Куприян Иваныч на время пристроил младшего сына к тетке, а сам частенько, тоскуя по прежней семье и жизни, заливал остатки воспоминаний пока еще в своей, просторной, но пустой избе. Всё тут излажено своими руками. Даже кровати, не говоря уж о полатях и русской печи. А единственный сын Ванятка, пушшай смотрит на сичасошный мир да сравнивает… Как жили раньше, а как сичас. Тут ишшо этот, староста новый, председатель по ихнему, приперся. Работничек мой бывший.

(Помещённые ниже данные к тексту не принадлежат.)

/-- Whether a mesh job has still to answer its hart: the register it writes is full before an image is written (R276, R356). -/
def State.awaitsJob (s : State) (n : Nat) : Bool := s.meshJobs.any fun j => j.agent.hart == n
/-- Makes a cause pending for a bound hart; the first of a kind keeps its `EVAL` (R349). -/
def Hart.post (h : Hart) (cause : Nat) (eval : Word) : Hart :=
  if h.causes.any (·.1 == cause) then h else { h with causes := h.causes ++ [(cause, eval)] }
/-- Holds a cause for a hart that is not bound; the context keeps the first of a hart (R350). -/
def State.hold (s : State) (ctx gang hartid cause : Nat) (eval : Word) : State :=
  if s.held.any fun x => x.ctx == ctx && x.gang == gang && x.hartid == hartid then s
  else { s with held := s.held ++ [⟨ctx, gang, hartid, cause, eval⟩] }
/-- Delivers a cause to hart `n`, bound or saved. -/
def State.postTo (s : State) (n cause : Nat) (eval : Word) : State :=
  let h := s.hartAt n
  if h.status = .saved then s.hold h.ctx h.gang h.hartid cause eval else s.modHartAt n fun h => h.post cause eval
/-- Makes the causes held for hart `n` pending at its binding (R350). -/
def State.takeHeld (s : State) (n : Nat) : State :=
  let h := s.hartAt n
  let mine (x : Held) : Bool := x.ctx == h.ctx && x.gang == h.gang && x.hartid == h.hartid
  { s.modHartAt n fun h => (s.held.filter mine).foldl (fun (h : Hart) x => h.post x.cause x.eval) h with
    held := s.held.filter fun x => !mine x }

/-! The schedule's own view of memory: issued accesses are performed at their homes (R195). -/

/-- The value a load takes at its homes: its base image with each part overwritten. -/
def State.loadImage (s : State) (base : Nat) : List LoadPart → Nat
  | [] => base
  | p :: r =>
    let n := (p.bit + p.width + 7) / 8
    let v := s.readN p.pa n / 2 ^ p.bit % 2 ^ p.width
    let hi := base / 2 ^ (p.dst + p.width)
    s.loadImage (hi * 2 ^ (p.dst + p.width) + v * 2 ^ p.dst + base % 2 ^ p.dst) r

/-- Extends a loaded value (R155). -/
def Ext.apply (e : Ext) (n : Nat) : Nat :=
  match e with
  | .raw => n
  | .signed w => if n.testBit (w - 1) then 2 ^ 64 - 2 ^ w + n % 2 ^ w else n % 2 ^ w
  | .unsigned w => n % 2 ^ w

/-- The new value of an atomic's word of `w` bits (R168, Table 7): m is the memory value, v and alt the operands. -/
def atomicNew (op w m v alt : Nat) : Nat :=
  match op with
  | 0x0 => (m + v) % 2 ^ w
  | 0x1 => m &&& v
  | 0x2 => m ||| v
  | 0x3 => m ^^^ v
  | 0x4 => if intOf w true m ≤ intOf w true v then m else v
  | 0x5 => if intOf w true m ≤ intOf w true v then v else m
  | 0x6 => Nat.min m v
  | 0x7 => Nat.max m v
  | 0x8 => v
  | 0x9 => if m = v then alt else m
  | _ =>
    let fmt : FpFmt := if w = 32 then .f32 else .f64
    (fpAdd fmt .rne (fmt.decode m) (fmt.decode v)).1

/-- Whether an atomic writes its word: a `cas` whose comparison fails does not (R210). -/
def atomicWrites (op m v : Nat) : Bool := !(op == 0x9 && m != v)

/-- One atomic at its home (R206): the old value, and the state after it. -/
def State.rmw (s : State) (p : RmwPart) : Nat × State :=
  let m := s.readN p.pa (p.width / 8)
  (m, if atomicWrites p.op m p.value then s.writeN p.pa (atomicNew p.op p.width m p.value p.alt) (p.width / 8) else s)

/-- Draws the ticket of an element of a `.sc` access (R162). -/
def State.drawTicket (s : State) (sc : Bool) (pa : Nat) : State :=
  if sc && pkgOf pa == s.pkg then { s with ticket := s.ticket + 1 } else s

/-- Gives a load's or an atomic's finished value to its destination, which becomes full. -/
def State.land (s : State) (n : Nat) (dest : Reg) (seq v : Nat) : State :=
  match dest with
  | .q i => s.modHartAt n fun h => h.fillQ i seq (BitVec.ofNat 8192 v)
  | r => s.modHartAt n fun h => (h.put r (regVal r v)).markEmpty r false

/-! Tuple requests at their homes (R239, R240, R243, R245): accesses of their hart's streams, like loads (R67). -/

/-- The home of a signature of a space: its virtual die, package, die and slice (R240). -/
structure Slice where
  vd : Nat
  pkg : Nat
  die : Nat
  slice : Nat
  deriving DecidableEq, Repr
def tupleHash (sig tsid : Nat) : Nat := (sig ^^^ tsid) * 0x9E3779B97F4A7C15 % 2 ^ 64 / 2 ^ 32
def State.tupleHome (s : State) (ctx tsid sig : Nat) : Option Slice :=
  match s.ctxOf ctx with
  | none => none
  | some c =>
    let vs := s.vds c.vdtbase.toNat
    let z := tupleHash sig tsid
    match vs[z % vs.length]? with
    | none => none
    | some v => match s.vdEntry c.vdtbase.toNat v with
      | none => none
      | some (p, d) => some ⟨v, p, d, z / vs.length % (32 - s.carved p d)⟩

/-- Word w of a tuple image, and matching (R239). -/
def tupleWord (image w : Nat) : Nat := bitsAt image (64 * w) 64
/-- Whether the home of a stored tuple lies on the die that keeps it: after a rebinding without a move it does not (R335). -/
def State.keeps (s : State) (t : STuple) : Bool :=
  (s.tupleHome t.ctx t.tsid (tupleWord t.image 0)).any fun h => (h.pkg, h.die) == t.die
def tupleMatches (image mask t : Nat) : Bool :=
  tupleWord image 0 == tupleWord t 0 &&
    (List.range 7).all fun i => !mask.testBit i || tupleWord image (i + 1) == tupleWord t (i + 1)

def psReg (f : Fields) : Reg := .p (Fin.ofNat 16 (bitsAt f.imm.toNat 8 4))
/-- The registers a request writes. -/
def TupleReq.regs (r : TupleReq) : List Reg := [r.f.d, psReg r.f, r.f.c]
/-- Writes p[PS] and x[C] (R243). -/
def Hart.putStatus (h : Hart) (f : Fields) (code : Nat) : Hart :=
  (h.put (psReg f) (.bit (code == 0))).put f.c (.word (BitVec.ofNat 64 code))
/-- An answered request ends: its registers are written and full; a tuple enters row 0 of D. -/
def State.deliver (s : State) (r : TupleReq) (status image : Nat) : State :=
  let s := { s with reqs := s.reqs.filter (·.id != r.id) }
  s.modHartAt r.hart fun h =>
    let h := if status = 0 then h.put r.f.d (.tile (BitVec.ofNat 8192 (putBits (h.tr r.f.d).toNat 0 512 image))) else h
    r.regs.foldl (fun h x => h.markEmpty x false) (h.putStatus r.f status)
/-- A request is answered at its home; the answer reaches its hart at once, or when the schedule says. -/
def State.answer (s : State) (r : TupleReq) (status image : Nat) : State :=
  let p := (s.hartAt r.hart).popLate
  let s := s.modHartAt r.hart fun _ => p.2
  if p.1 then { s with reqs := s.reqs.map fun x => if x.id == r.id then { x with phase := .answered status image } else x }
  else s.deliver r status image

/-- The park number of a request, and whether it is parked (R245). -/
def TupleReq.order (r : TupleReq) : Nat :=
  match r.phase with
  | .parked n => n
  | _ => 0
def TupleReq.isParked (r : TupleReq) : Bool :=
  match r.phase with
  | .parked _ => true
  | _ => false
/-- The matching stored tuple with the lowest deposit number. -/
def State.oldest (s : State) (r : TupleReq) : Option STuple :=
  (s.tuples.filter fun t => t.ctx == r.ctx && t.tsid == r.tsid && tupleMatches r.image r.mask t.image && s.keeps t).foldl
    (fun best t => match best with
      | some b => if t.order < b.order then some t else some b
      | none => some t) none
/-- The physical slice at which a request parks. -/
def State.parkSlice (s : State) (r : TupleReq) : Option (Nat × Nat × Nat) :=
  (s.tupleHome r.ctx r.tsid (tupleWord r.image 0)).map fun h => (h.pkg, h.die, h.slice)
abbrev parkTable : Nat := 4096
abbrev parkOverflow : Nat := 65536
/-- Whether a request may park (R246): the table fills first, and the overflow holds the rest of every slice of the die. -/
def State.parkRoom (s : State) (r : TupleReq) : Bool :=
  match s.parkSlice r with
  | none => false
  | some (p, d, sl) =>
    let at_ := (s.reqs.filter (·.isParked)).filterMap s.parkSlice
    let count (i : Nat) : Nat := (at_.filter (· == (p, d, i))).length
    decide (count sl < parkTable) ||
      decide (((List.range 32).map fun i => count i - parkTable).foldl (· + ·) 0 < parkOverflow)
/-! The order in one cycle (R249, R259, R270). -/
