-- ==== Sys2Proof/Machine/VecArith.lean ====
section
/-! DEFINITION. Element-wise vector arithmetic, conversion, quantisation, moves, random numbers and the code table
(R107-R118). -/
namespace Sys2Proof.Machine

/-! Integer arithmetic (R110). -/

/-- An integer form: `op` on the elements' values, taken modulo 2^w. -/
def vint (f : Fields) (imm : Bool) (op : Int → Int → Int) (s : State) : Out :=
  eside f (fmtChk f intFmts false) noneAlso (sweepBody f imm false fun g a b _ _ =>
    let v := intOf g.sew g.signed
    (bitsOf g.sew (op (v a) (v b)), 0)) s
/-- An accumulating form, which reads its destination (R24, R110). -/
def vaccum (f : Fields) (imm : Bool) (op : Int → Int → Int → Int) (s : State) : Out :=
  esideOp false [] [f.d] f (fmtChk f intFmts false) noneAlso (sweepBody f imm false fun g a b _ old =>
    let v := intOf g.sew g.signed
    (bitsOf g.sew (op (v old) (v a) (v b)), 0)) s
/-- A bitwise form (R110). -/
def vbits (f : Fields) (imm : Bool) (op : Nat → Nat → Nat) (s : State) : Out :=
  eside f (fmtChk f notTern true) noneAlso (sweepBody f imm false fun _ a b _ _ => (op a b, 0)) s
/-- A shift of the w-bit pattern by b mod w (R110). -/
def vshift (f : Fields) (imm : Bool) (op : Nat → Nat → Nat → Nat) (s : State) : Out :=
  eside f (fmtChk f intFmts false) noneAlso (sweepBody f imm false fun g a b _ _ => (op g.sew a (b % g.sew) % 2 ^ g.sew, 0)) s
/-- The high half of a product (R110): the product over 2^w, rounded down. -/
def vmulhOp (f : Fields) (imm : Bool) (s : State) : Out :=
  eside f (fmtChk f intFmts false) noneAlso (sweepBody f imm false fun g a b _ _ =>
    let v := intOf g.sew g.signed
    (bitsOf g.sew (v a * v b / (2 ^ g.sew : Nat)), 0)) s
/-- The clamped sum (R110). -/
def vsaddOp (f : Fields) (imm : Bool) (s : State) : Out :=
  eside f (fmtChk f intFmts false) noneAlso (sweepBody f imm false fun g a b _ _ =>
    let v := intOf g.sew g.signed
    let c := clamp g.sew g.signed (v a + v b)
    (bitsOf g.sew c.1, flagIf c.2 flVSAT)) s

/-- `vadd` (R110). -/
def execVadd (f : Fields) (s : State) : Out := vint f false (fun a b => a + b) s
/-- `vadd`, immediate form (R110). -/
def execVaddI (f : Fields) (s : State) : Out := vint f true (fun a b => a + b) s
/-- `vsub` (R110). -/
def execVsub (f : Fields) (s : State) : Out := vint f false (fun a b => a - b) s
/-- `vsub`, immediate form (R110). -/
def execVsubI (f : Fields) (s : State) : Out := vint f true (fun a b => a - b) s
/-- `vmul` (R110). -/
def execVmul (f : Fields) (s : State) : Out := vint f false (fun a b => a * b) s
/-- `vmul`, immediate form (R110). -/
def execVmulI (f : Fields) (s : State) : Out := vint f true (fun a b => a * b) s
/-- `vmulh` (R110). -/
def execVmulh (f : Fields) (s : State) : Out := vmulhOp f false s
/-- `vmulh`, immediate form (R110). -/
def execVmulhI (f : Fields) (s : State) : Out := vmulhOp f true s
/-- `vmacc` (R110). -/
def execVmacc (f : Fields) (s : State) : Out := vaccum f false (fun o a b => o + a * b) s
/-- `vmacc`, immediate form (R110). -/
def execVmaccI (f : Fields) (s : State) : Out := vaccum f true (fun o a b => o + a * b) s
/-- `vmacc.n` (R110). -/
def execVmaccN (f : Fields) (s : State) : Out := vaccum f false (fun o a b => o - a * b) s
/-- `vmacc.n`, immediate form (R110). -/
def execVmaccNI (f : Fields) (s : State) : Out := vaccum f true (fun o a b => o - a * b) s
/-- `vand` (R110). -/
def execVand (f : Fields) (s : State) : Out := vbits f false (· &&& ·) s
/-- `vand`, immediate form (R110). -/
def execVandI (f : Fields) (s : State) : Out := vbits f true (· &&& ·) s
/-- `vor` (R110). -/
def execVor (f : Fields) (s : State) : Out := vbits f false (· ||| ·) s
/-- `vor`, immediate form (R110). -/
def execVorI (f : Fields) (s : State) : Out := vbits f true (· ||| ·) s
/-- `vxor` (R110). -/
def execVxor (f : Fields) (s : State) : Out := vbits f false (· ^^^ ·) s
/-- `vxor`, immediate form (R110). -/
def execVxorI (f : Fields) (s : State) : Out := vbits f true (· ^^^ ·) s
/-- `vsll` (R110). -/
def execVsll (f : Fields) (s : State) : Out := vshift f false (fun _ a n => a * 2 ^ n) s
/-- `vsll`, immediate form (R110). -/
def execVsllI (f : Fields) (s : State) : Out := vshift f true (fun _ a n => a * 2 ^ n) s
/-- `vsrl` (R110). -/
def execVsrl (f : Fields) (s : State) : Out := vshift f false (fun _ a n => a / 2 ^ n) s
/-- `vsrl`, immediate form (R110). -/
def execVsrlI (f : Fields) (s : State) : Out := vshift f true (fun _ a n => a / 2 ^ n) s
/-- `vsra` (R110). -/
def execVsra (f : Fields) (s : State) : Out := vshift f false (fun w a n => bitsOf w (intOf w true a / (2 ^ n : Nat))) s
/-- `vsra`, immediate form (R110). -/
def execVsraI (f : Fields) (s : State) : Out := vshift f true (fun w a n => bitsOf w (intOf w true a / (2 ^ n : Nat))) s
/-- `vmin` (R110). -/
def execVmin (f : Fields) (s : State) : Out := vint f false (fun a b => if a < b then a else b) s
/-- `vmin`, immediate form (R110). -/
def execVminI (f : Fields) (s : State) : Out := vint f true (fun a b => if a < b then a else b) s
/-- `vmax` (R110). -/
def execVmax (f : Fields) (s : State) : Out := vint f false (fun a b => if a < b then b else a) s
/-- `vmax`, immediate form (R110). -/
def execVmaxI (f : Fields) (s : State) : Out := vint f true (fun a b => if a < b then b else a) s
/-- `vsadd` (R110). -/
def execVsadd (f : Fields) (s : State) : Out := vsaddOp f false s
/-- `vsadd`, immediate form (R110). -/
def execVsaddI (f : Fields) (s : State) : Out := vsaddOp f true s

/-! Floating-point arithmetic (R111). -/

/-- A floating-point form on the elements' bits. -/
def vfp (f : Fields) (long : Bool) (op : FpFmt → Rm → Nat → Nat → Nat → Nat × Flags) (s : State) : Out :=
  esideOp long [] (mergeReads f) f (fmtChk f fpFmts false) noneAlso (sweepBody f false long fun g a b c _ => op g.fp (g.rm f) a b c) s

/-- `vfadd` (R111). -/
def execVfadd (f : Fields) (s : State) : Out :=
  vfp f false (fun t m a b _ => fpAdd t m (t.decode a) (t.decode b)) s
/-- `vfsub` (R111). -/
def execVfsub (f : Fields) (s : State) : Out :=
  vfp f false (fun t m a b _ => fpAdd t m (t.decode a) (t.decode b).neg) s
/-- `vfmul` (R111). -/
def execVfmul (f : Fields) (s : State) : Out :=
  vfp f false (fun t m a b _ => fpMul t m (t.decode a) (t.decode b)) s
/-- `vffma` (R111). -/
def execVffma (f : Fields) (s : State) : Out :=
  vfp f false (fun t m a b c => fpFma t m (t.decode a) (t.decode b) (t.decode c)) s
/-- `vffma.ms` (R111). -/
def execVffmaMs (f : Fields) (s : State) : Out :=
  vfp f false (fun t m a b c => fpFma t m (t.decode a) (t.decode b) (t.decode c).neg) s
/-- `vffma.nm` (R111). -/
def execVffmaNm (f : Fields) (s : State) : Out :=
  vfp f false (fun t m a b c => fpFma t m (t.decode a).neg (t.decode b) (t.decode c)) s
/-- `vffma.nms` (R111). -/
def execVffmaNms (f : Fields) (s : State) : Out :=
  vfp f false (fun t m a b c => fpFma t m (t.decode a).neg (t.decode b) (t.decode c).neg) s
/-- `vfdiv` (R111). -/
def execVfdiv (f : Fields) (s : State) : Out :=
  vfp f true (fun t m a b _ => fpDiv t m (t.decode a) (t.decode b)) s
/-- `vfsqrt` (R111). -/
def execVfsqrt (f : Fields) (s : State) : Out :=
  vfp f true (fun t m a _ _ => fpSqrt t m (t.decode a)) s
/-- `vfrcpe` (R47). -/
def execVfrcpe (f : Fields) (s : State) : Out :=
  vfp f false (fun t _ a _ _ => recipEst t (t.decode a)) s
/-- `vfrsqe` (R47). -/
def execVfrsqe (f : Fields) (s : State) : Out :=
  vfp f false (fun t _ a _ _ => rsqrtEst t (t.decode a)) s
/-- `vfmin` (R86). -/
def execVfmin (f : Fields) (s : State) : Out :=
  vfp f false (fun t _ a b _ => fpMinMax false t a b) s
/-- `vfmax` (R86). -/
def execVfmax (f : Fields) (s : State) : Out :=
  vfp f false (fun t _ a b _ => fpMinMax true t a b) s
/-- `vfsgn` (R111). -/
def execVfsgn (f : Fields) (s : State) : Out :=
  vfp f false (fun t _ a b _ => (withSign t a (signOf t b), 0)) s
/-- `vfsgn.n` (R111). -/
def execVfsgnN (f : Fields) (s : State) : Out :=
  vfp f false (fun t _ a b _ => (withSign t a (!signOf t b), 0)) s
/-- `vfsgn.x` (R111). -/
def execVfsgnX (f : Fields) (s : State) : Out :=
  vfp f false (fun t _ a b _ => (withSign t a (signOf t a != signOf t b), 0)) s
/-- `vfclass` (R112). A signalling NaN sets `NV` (R36). -/
def execVfclass (f : Fields) (s : State) : Out :=
  vfp f false (fun t _ a _ _ => (fpClass t a, snanFlag [t.decode a])) s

 - Чё стоишь? Чего приперся? Поглядеть, чо ишшо можно выскрести? Давай, проверяй. Бери веник - и по сусекам… Выскребалы грёбаные… Чё смотришь? Думаешь, налью первача, как раньше, за работу, да и вобче как человеку… Ты думаешь, мы с тобой местами поменялись? Ты – наверху, начальство, а я – бывший церковный староста и первый кулак, самый богатый в деревне, кровопивец простого народу – внизу… Не-ет! Ты как был первым лодырем, так им и останесся. А я не пропаду. Работать завсегда умеем. Это сичас нечем. Всё забрали. А куда сгинуло всё? Зачем все подрубили и концы в воду… А ты, хошь и партейный, ишо припресся ко мне… будешь просить, штоб научил тебя, как надо с земелькой да скотом управляться. А может, уже приперло? Штоб людями руководить, надо тут вот (он постучал кулаком по своей голове) и тут (погладил по груди) чё то иметь, да заботиться об людях… об кажном. Не только об деле, но и об человеке. А ты? (он безнадежно махнул рукой). Пошто не нашлось никого доброго? Да ты же, окромя как вреда, ничо не можешь делать! Я тебе никогда не верил. Даже коней напоить сгонять, и то кое-как. Не мог удержать коней табунок. Оне как скрозь пальцы у тебя. Своего сына на помощь посылал все время. Да ты ячмень от овса едва отличал… Да ты!..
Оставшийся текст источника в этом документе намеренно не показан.